BEGIN Records provided

/-- A write with R_Key 0 to a page that the queue pair reaches; none when it does not (R321). -/
def State.pageWrite (s : State) (p q va : Nat) (data : Bytes) : Option State :=
  match hostPage va data.length with
  | .writePort d r off => if s.ringBound p q d r then some (s.intakeBytes d r off data) else none
  | .doorbell d r => if s.ringBound p q d r then some (s.doorbell d r (leNat data)) else none
  | .head u c f => if s.qpPart p q = u ∧ s.qpClient p q = c then some (s.headWrite u c f (leNat data)) else none
  | _ => none

/-- Serve an RDMA write (R321). -/
def State.rxWrite (s : State) (p q va rkey : Nat) (data : Bytes) : State :=
  match if rkey = 0 then s.pageWrite p q va data else none with
  | some s => s.sendAck p q data.length
  | none =>
    match s.hostWindow p q rkey va data.length .write with
    | (s, .ok) =>
      match s.writeLocal .host va data with
      | (s, .ok) => s.sendAck p q data.length
      | (s, st) => s.nakAccess p q st
    | (s, st) => s.nakAccess p q st

/-- The status word of a ring (R323). -/
def State.ringStatus (s : State) (d r : Nat) : Nat := s.intakeFree d r <<< 16 + (s.intake d r).words

/-- Answer an RDMA READ. -/
def State.sendData (s : State) (p q : Nat) (data : Bytes) : State :=
  let n := (s.qp p q).rxPsn
  (s.rxAdvance p q data.length).sendRoce p q (.data n data)

/-- Serve an RDMA read (R321, R323). -/
def State.rxRead (s : State) (p q va rkey len : Nat) : State :=
  match if rkey = 0 then hostPage va len else .outside with
  | .status d r =>
    if s.ringBound p q d r then s.sendData p q (natLe 8 (s.ringStatus d r)) else s.nakAccess p q .accessDenied
  | _ =>
    match s.hostWindow p q rkey va len .read with
    | (s, .ok) =>
      match s.readLocal va len with
      | (s, .ok, bs) => s.sendData p q bs
      | (s, st, _) => s.nakAccess p q st
    | (s, st) => s.nakAccess p q st

/-- The intake ring to which a queue pair is bound: the first in order of die and ring (log entry 34). -/
def State.ringOf (s : State) (p q : Nat) : Option (Nat × Nat) :=
  ((List.range 1024).find? fun i => s.ringBound p q (i / 16) (i % 16)).map fun i => (i / 16, i % 16)

/-- Serve a SEND (R324, R326): it carries a whole packet and commits it. -/
def State.rxSend (s : State) (p q : Nat) (data : Bytes) : State :=
  match s.ringOf p q with
  | none => s.nakAccess p q .accessDenied
  | some (d, r) =>
    if s.intakeFree d r < 64 then s.sendRoce p q (.rnrNak (s.reg (0x5800 + p) 6))
    else
      let s := if (s.intake d r).got == 0 && !(s.intake d r).curVoid then
          (s.intakeBytes d r 0 data).intakeCommit d r data.length
        else s.intakeVoid d r
      s.sendAck p q data.length

/-! ### The receive buffer (R263, R317) -/

/-- A request at the head of a receive buffer waits: for its segment under test, or for its package (R257, R263, R265). -/
def State.rxWaits (s : State) : RxMsg → Bool
  | .write va _ data => inWindowMem va && s.accessWaits va data.length
  | .read va _ len => inWindowMem va && s.accessWaits va len
  | .send _ => false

END Records provided

* What you need to do:
In the entries above, which lines hold the string "intakeBytes"? Report all of them.

* Result for this task:
  | .writePort d r off => if s.ringBound p q d r then some (s.intakeBytes d r off data) else none
          (s.intakeBytes d r 0 data).intakeCommit d r data.length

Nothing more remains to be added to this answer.